Albana “alsaziana”: la verticale di Leone Conti

Appena ho letto le poche righe su Facebook mi si sono rizzate le antenne. Alla Cantina di Via Firenze, un posto dove potrei arrivare a piedi attraverso il parco fluviale, si organizza per domenica una verticale dell’Albana di Leone Conti. Previsto un 1991 riscoperto nei meandri della cantina di famiglia, e il resto da definirsi. Conosco i vini di Leone, e apprezzo moltissimo la sua Albana, sia sotto forma di Progetto 1 che di Progetto 2 (e gongolo pensando al Progetto 3 in gestazione), versioni rispettivamente secca e amabile del vitigno autoctono per eccellenza in Romagna. Grande estratto, intensità di profumi, corpo e persistenza, sorretti da acidità senza timore, in grado di equilibrare un vino non facile da interpretare.

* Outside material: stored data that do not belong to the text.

-- ==== Sys2Proof/Tests/Slice0.lean ====
section
/-! SUPPORT. The model's own tests: ill-formed commands refused, words written out bit by bit, one step
per command with the values of spec/95_test_vectors.md (its vector named in each docstring), and for
every statement with hypotheses a theorem that a concrete state meets them. -/

namespace Sys2Proof.Tests

open Sys2Proof.Machine Sys2Proof.Safety Sys2Proof.Spec

/-! ### Helpers -/

/-- The reset state with the listed registers constructed. -/
def start (regs : List (Reg × Wide)) : State :=
  regs.foldl (fun s p => s.setReg p.1 (some p.2)) State.reset

/-- One step that runs the word answers a next state of which `p` holds. -/
def ran (w : Nat) (s : State) (p : State → Bool) : Bool :=
  match step (s.withFetchWord 32 w) with
  | .next t => p t
  | .fault _ => false
  | .refused _ => false

/-- The given number of steps from a list of moves, and whether `p` holds then. -/
def played (moves : List Move) (s : State) (p : State → Bool) : Bool :=
  match Host.Core.run core moves.length { s with pending := moves } with
  | .next t => p t
  | .fault _ => false
  | .refused _ => false

/-- The start state of 95_test_vectors.md section 2.7, with `ISODD W3` still in `CMDR`. -/
def sample : State :=
  { start [(0, ⟨2, 100⟩), (1, ⟨2, 0⟩), (2, ⟨1, 7⟩), (3, ⟨1, 9⟩)] with
    res := 1, imm := 9, cmdr := 0x11030000, done := true }

/-- `sample` in the FAULT phase, after `DIV W4, W0, W1, W5` (vector F5). -/
def sampleFault : State :=
  { sample with cmdr := 0x33401500, done := false, errcode := 0x04, phase := .fault }

/-- `sample` with a command word accepted. -/
def sampleRun (c : Word) : State := sample.accept c

/-- A load of `LDW64 W7, 3` after two beats (95_test_vectors.md section 2.2). -/
def sampleLoad64 : State :=
  { sample.accept 0x02700003 with phase := .load, lcnt := 2, lbuf := [1, 2] }

/-- A load of `LDW32 W7, 2` after `n` beats. -/
def sampleLoad32 (n : BitVec 16) (buf : List Limb) : State :=
  { sample.accept 0x03700002 with phase := .load, lcnt := n, lbuf := buf }

/-- The block held in reset. -/
def sampleHeld : State := { State.reset with rst := true }

/-! ### Well-formedness: each check refuses an ill-formed command -/

theorem test_zero_width_refused :
    (Instr.ldi 0 0).wellFormed 64 = false ∧ (Instr.ldw64 0 0).wellFormed 64 = false ∧
    (Instr.ldw32 0 0).wellFormed 64 = false ∧ (Instr.ldrnd 0 0).wellFormed 64 = false ∧
    (Instr.cvt 0 1 0).wellFormed 64 = false ∧ (Instr.mulmod 0 1 2 3 0).wellFormed 64 = false ∧
    (Instr.powmod 0 1 2 3 0).wellFormed 64 = false := by decide

theorem test_wide_width_refused :
    (Instr.ldi 0 65).wellFormed 64 = false ∧ (Instr.ldw64 0 65).wellFormed 64 = false ∧
    (Instr.ldw32 0 65).wellFormed 64 = false ∧ (Instr.ldrnd 0 65).wellFormed 64 = false ∧
    (Instr.cvt 0 1 65).wellFormed 64 = false ∧ (Instr.mulmod 0 1 2 3 65).wellFormed 64 = false ∧
    (Instr.powmod 0 1 2 3 65).wellFormed 64 = false := by decide

theorem test_equal_destinations_refused : (Instr.div 2 0 1 2).wellFormed 64 = false := by decide

theorem test_boundary_widths_accepted :
    (Instr.ldi 0 1).wellFormed 64 = true ∧ (Instr.ldi 15 64).wellFormed 64 = true ∧
    (Instr.div 0 0 1 1).wellFormed 64 = true := by decide

/-! ### Words written out bit by bit: op 31:24, rd 23:20, ra 19:16, rb 15:12, rc 11:8, wl 7:0
(30_encoding.md R81, R83) -/

theorem test_decode_ldi :
    decode 64 0b0000_0001_1111_0000_0000_0000_0100_0000#32 = .ok (.ldi 15 64) := by decide
theorem test_decode_ldw64 :
    decode 64 0b0000_0010_0001_0000_0000_0000_0000_0010#32 = .ok (.ldw64 1 2) := by decide
theorem test_decode_ldw32 :
    decode 64 0b0000_0011_0010_0000_0000_0000_0000_0001#32 = .ok (.ldw32 2 1) := by decide
theorem test_decode_ldrnd :
    decode 64 0b0000_0100_1001_0000_0000_0000_0000_0100#32 = .ok (.ldrnd 9 4) := by decide
theorem test_decode_cvt :
    decode 64 0b0000_0101_0011_0110_0000_0000_0000_0010#32 = .ok (.cvt 3 6 2) := by decide
theorem test_decode_iszero :
    decode 64 0b0001_0000_0000_1001_0000_0000_0000_0000#32 = .ok (.iszero 9) := by decide
theorem test_decode_isodd :
    decode 64 0b0001_0001_0000_0011_0000_0000_0000_0000#32 = .ok (.isodd 3) := by decide
theorem test_decode_cmp :
    decode 64 0b0001_0010_0000_0001_0010_0000_0000_0000#32 = .ok (.cmp 1 2) := by decide
theorem test_decode_eq64 :
    decode 64 0b0001_0011_0000_1010_0000_0000_0000_0000#32 = .ok (.eq64 10) := by decide
theorem test_decode_fhb :
    decode 64 0b0001_0100_0000_1111_0000_0000_0000_0000#32 = .ok (.fhb 15) := by decide
theorem test_decode_fulc :
    decode 64 0b0001_0101_0000_0101_0000_0000_0000_0000#32 = .ok (.fulc 5) := by decide
theorem test_decode_shl :
    decode 64 0b0010_0000_0001_1000_0000_0000_0000_0000#32 = .ok (.shl 1 8) := by decide
theorem test_decode_shr :
    decode 64 0b0010_0001_0111_0010_0000_0000_0000_0000#32 = .ok (.shr 7 2) := by decide
theorem test_decode_not :
    decode 64 0b0010_0010_0101_0001_0000_0000_0000_0000#32 = .ok (.not 5 1) := by decide
theorem test_decode_add :
    decode 64 0b0011_0000_0101_0011_0100_0000_0000_0000#32 = .ok (.add 5 3 4) := by decide
theorem test_decode_sub :
    decode 64 0b0011_0001_0111_0110_0001_0000_0000_0000#32 = .ok (.sub 7 6 1) := by decide
theorem test_decode_mul :
    decode 64 0b0011_0010_0010_0000_0001_0000_0000_0000#32 = .ok (.mul 2 0 1) := by decide
theorem test_decode_div :
    decode 64 0b0011_0011_0100_0000_0010_0101_0000_0000#32 = .ok (.div 4 0 2 5) := by decide
theorem test_decode_pow :
    decode 64 0b0011_0100_0100_0000_0010_0000_0000_0000#32 = .ok (.pow 4 0 2) := by decide
theorem test_decode_mulmod :
    decode 64 0b0100_0000_0011_0000_0001_0010_0000_0100#32 = .ok (.mulmod 3 0 1 2 4) := by decide
theorem test_decode_powmod :
    decode 64 0b0100_0001_1010_0001_1001_0000_0100_0000#32 = .ok (.powmod 10 1 9 0 64) := by decide

/-- 95_test_vectors.md section 2.1: reserved opcodes. -/
theorem test_reserved_opcodes_refused :
    decode 64 0x00000000#32 = .error .reservedOpcode ∧
    decode 64 0xFFFFFFFF#32 = .error .reservedOpcode ∧
    decode 64 0x06000001#32 = .error .reservedOpcode ∧
    decode 64 0x16000000#32 = .error .reservedOpcode ∧
    decode 64 0x23000000#32 = .error .reservedOpcode ∧
    decode 64 0x35000000#32 = .error .reservedOpcode ∧
    decode 64 0x42000000#32 = .error .reservedOpcode := by decide

/-- 95_test_vectors.md section 2.1: a must-be-zero field of each format. -/
theorem test_must_be_zero_refused :
    decode 64 0x01010001#32 = .error .mustBeZero ∧ decode 64 0x01001001#32 = .error .mustBeZero ∧
    decode 64 0x01000101#32 = .error .mustBeZero ∧ decode 64 0x05001001#32 = .error .mustBeZero ∧
    decode 64 0x10100000#32 = .error .mustBeZero ∧ decode 64 0x10000001#32 = .error .mustBeZero ∧
    decode 64 0x12100000#32 = .error .mustBeZero ∧ decode 64 0x12000100#32 = .error .mustBeZero ∧
    decode 64 0x20000001#32 = .error .mustBeZero ∧ decode 64 0x22000100#32 = .error .mustBeZero ∧
    decode 64 0x30000100#32 = .error .mustBeZero ∧ decode 64 0x30000001#32 = .error .mustBeZero ∧
    decode 64 0x33201301#32 = .error .mustBeZero := by decide

/-- 95_test_vectors.md section 2.1: widths, and DIV with one destination. -/
theorem test_widths_and_destinations_refused :
    decode 64 0x01000000#32 = .error .badWidth ∧ decode 64 0x01000041#32 = .error .badWidth ∧
    decode 64 0x05000000#32 = .error .badWidth ∧ decode 64 0x40301241#32 = .error .badWidth ∧
    decode 64 0x41301200#32 = .error .badWidth ∧
    decode 64 0x33201200#32 = .error .equalDestinations ∧
    decode 64 0x33012000#32 = .error .equalDestinations := by decide

/-! ### One step per command -/

/-- Vector K3. -/
theorem test_ldi_zero_extends : ran 0x01000003 { State.reset with imm := 0xFFFFFFFFFFFFFFFF }
    (fun t => decide (t.reg 0 = some ⟨3, 0xFFFFFFFFFFFFFFFF⟩ ∧ t.status = 0x2)) = true := by decide

/-- Section 2.2: LDW64 enters LOAD with its destination unconstructed. -/
theorem test_ldw64_enters_load : ran 0x02000003 sample
    (fun t => decide (t.reg 0 = none ∧ t.status = 0x9)) = true := by decide

/-- Vector K6, beat by beat. -/
theorem test_ldw64_loads : played (loadMoves (.ldw64 1 2) [1, 2]) State.reset
    (fun t => decide (t.reg 1 = some ⟨2, 2 ^ 65 + 1⟩ ∧ t.answers.head? = some (.data 0x2))) =
    true := by decide

/-- Vector K10, beat by beat. -/
theorem test_ldw32_high_word_first : played
    (loadMoves (.ldw32 2 2) [0x00112233, 0x44556677, 0x8899AABB, 0xCCDDEEFF]) State.reset
    (fun t => decide (t.reg 2 = some ⟨2, 0x8899AABBCCDDEEFF0011223344556677⟩)) = true := by decide

/-- Section 2.2: a beat of LDW32 with its upper half not zero is refused, LCNT stays. -/
theorem test_ldw32_wide_beat_refused :
    played [beatMove 0x100000000] (sampleLoad32 1 [0xA00000000])
    (fun t => decide (t.lcnt = 1 ∧ t.answers = [.slverr])) = true := by decide

/-- Vector K11. -/
theorem test_ldrnd_first_word_low : ran 0x04100002 { State.reset with rnd := [5, 9] }
    (fun t => decide (t.reg 1 = some ⟨2, 9 * 2 ^ 64 + 5⟩ ∧ t.rnd = [])) = true := by decide

/-- Vector K15. -/
theorem test_cvt_drops_limbs : ran 0x05000001 (start [(0, ⟨2, 2 ^ 64 + 5⟩)])
    (fun t => decide (t.reg 0 = some ⟨1, 5⟩)) = true := by decide

/-- Vector K16. -/
theorem test_cvt_unconstructed : ran 0x05490001 (start [(4, ⟨1, 1⟩)])
    (fun t => decide (t.reg 4 = none ∧ t.status = 0x204)) = true := by decide

/-- Section 2.3, W0. -/
theorem test_iszero_reads_every_limb : ran 0x10000000 (start [(0, ⟨2, 2 ^ 64⟩)])
    (fun t => decide (t.res = 0)) = true := by decide

/-- Section 2.3, W4. -/
theorem test_isodd : ran 0x11040000 (start [(4, ⟨2, 2 ^ 64 + 5⟩)])
    (fun t => decide (t.res = 1)) = true := by decide

/-- Vector C4. -/
theorem test_cmp_less : ran 0x12012000 (start [(1, ⟨2, 0⟩), (2, ⟨2, 2 ^ 64 - 1⟩)])
    (fun t => decide (t.res = 0xFFFFFFFFFFFFFFFF)) = true := by decide

/-- Vector F4. -/
theorem test_cmp_width_mismatch : ran 0x12002000 sample
    (fun t => decide (t.res = 1 ∧ t.status = 0x304)) = true := by decide

/-- Vector E3. -/
theorem test_eq64_upper_limbs :
    ran 0x13040000 { start [(4, ⟨2, 2 ^ 64 + 5⟩)] with imm := 5, res := 7 }
    (fun t => decide (t.res = 0)) = true := by decide

/-- Section 2.3, W0. -/
theorem test_fhb : ran 0x14000000 (start [(0, ⟨2, 2 ^ 64⟩)])
    (fun t => decide (t.res = 65)) = true := by decide

/-- Section 2.3, W2. -/
theorem test_fulc : ran 0x15020000 (start [(2, ⟨2, 2 ^ 64 - 1⟩)])
    (fun t => decide (t.res = 1)) = true := by decide

/-- Section 2.4, count 63. -/
theorem test_shl_crosses_limbs :
    ran 0x20100000 { start [(0, ⟨2, 0x8000000000000001⟩)] with imm := 63 }
    (fun t => decide (t.reg 1 = some ⟨2, 0x40000000000000008000000000000000⟩)) = true := by decide

/-- Section 2.4, count 2^64 - 1. -/
theorem test_shl_by_the_largest_count :
    ran 0x20100000 { start [(0, ⟨2, 0x8000000000000001⟩)] with imm := 0xFFFFFFFFFFFFFFFF }
    (fun t => decide (t.reg 1 = some ⟨2, 0⟩ ∧ t.status = 0x2)) = true := by decide

/-- Section 2.4, count 65. -/
theorem test_shr_crosses_limbs :
    ran 0x21100000 { start [(0, ⟨2, 0x80000000000000010000000000000002⟩)] with imm := 65 }
    (fun t => decide (t.reg 1 = some ⟨2, 0x4000000000000000⟩)) = true := by decide

/-- Vector N3. -/
theorem test_not_within_the_width : ran 0x22100000 (start [(0, ⟨1, 0⟩)])
    (fun t => decide (t.reg 1 = some ⟨1, 2 ^ 64 - 1⟩)) = true := by decide

/-- Vector A1. -/
theorem test_add_wraps : ran 0x30201000 (start [(0, ⟨2, 2 ^ 128 - 1⟩), (1, ⟨2, 1⟩)])
    (fun t => decide (t.reg 2 = some ⟨2, 0⟩)) = true := by decide

/-- Vector A3. -/
theorem test_add_in_place : ran 0x30333000 (start [(3, ⟨2, 2 ^ 64 + 2 ^ 63⟩)])
    (fun t => decide (t.reg 3 = some ⟨2, 3 * 2 ^ 64⟩)) = true := by decide

/-- Vector B1. -/
theorem test_sub_borrows : ran 0x31761000 (start [(6, ⟨2, 0⟩), (1, ⟨2, 1⟩)])
    (fun t => decide (t.reg 7 = some ⟨2, 2 ^ 128 - 1⟩ ∧ t.status = 0x2)) = true := by decide

/-- Vector B5. -/
theorem test_sub_width_mismatch : ran 0x31002000 sample
    (fun t => decide (t.reg 0 = none ∧ t.status = 0x304)) = true := by decide

/-- Vector U6. -/
theorem test_mul_two_limbs : ran 0x32201000
    (start [(0, ⟨2, 0x0FEDCBA987654321123456789ABCDEF0⟩), (1, ⟨2, 0x21111111111111111⟩)])
    (fun t => decide (t.reg 2 = some ⟨2, 0x248F82FF0390A620FEC94F918F48BDF0⟩)) = true := by decide

/-- Vector V9. -/
theorem test_div_in_place : ran 0x33001100
    (start [(0, ⟨2, 0x0FEDCBA987654321123456789ABCDEF0⟩), (1, ⟨1, 0x100000001⟩)])
    (fun t => decide (t.reg 0 = some ⟨2, 0x000000000FEDCBA9777777779ABCDF00⟩ ∧
      t.reg 1 = some ⟨2, 0xFFFFFFF0⟩)) = true := by decide

/-- Vector F6. -/
theorem test_div_by_zero : ran 0x33001300 sample
    (fun t => decide (t.reg 0 = none ∧ t.reg 3 = none ∧ t.reg 1 = some ⟨2, 0⟩ ∧
      t.status = 0x404)) = true := by decide

/-- Vector X7p. -/
theorem test_pow_wide_exponent : ran 0x34201000 (start [(0, ⟨1, 3⟩), (1, ⟨4, 100⟩)])
    (fun t => decide (t.reg 2 = some ⟨1, 0xD6947D55CF3813D1⟩)) = true := by decide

All’ultimo prenoto, convinto anche dall’interessante menù di pesce, con tagliatelle alla bottarga, tagliatelle con cozze, scalogno e asparagi selvatici, baccalà fritto, sardine e olive cunzate e melanzana in parmigiana al basilico. Giunti al ristorante ci accoglie Leone con le sue bottiglie ordinatamente schierate su un tavolino, capitanate dalle due veterane di Vigna Pozzo del 1991, affiancate dalle sottoufficiali del 1997. Poi 2000 e via fino al 2012, attraverso 8 annate diverse nell’arco di 22 anni. Leone, sempre gentile, aperto, generoso, ci racconta con spontaneità le bottiglie che ha portato. Il Vigna Pozzo è l’antesignano del Progetto1, anche se allora il vino effettuava un passaggio in legno, al contrario dell’attuale etichetta. La bottiglia è delle prime DOCG, dato che l’istituzione della denominazione Albana di Romagna era avvenuta solo nel 1987.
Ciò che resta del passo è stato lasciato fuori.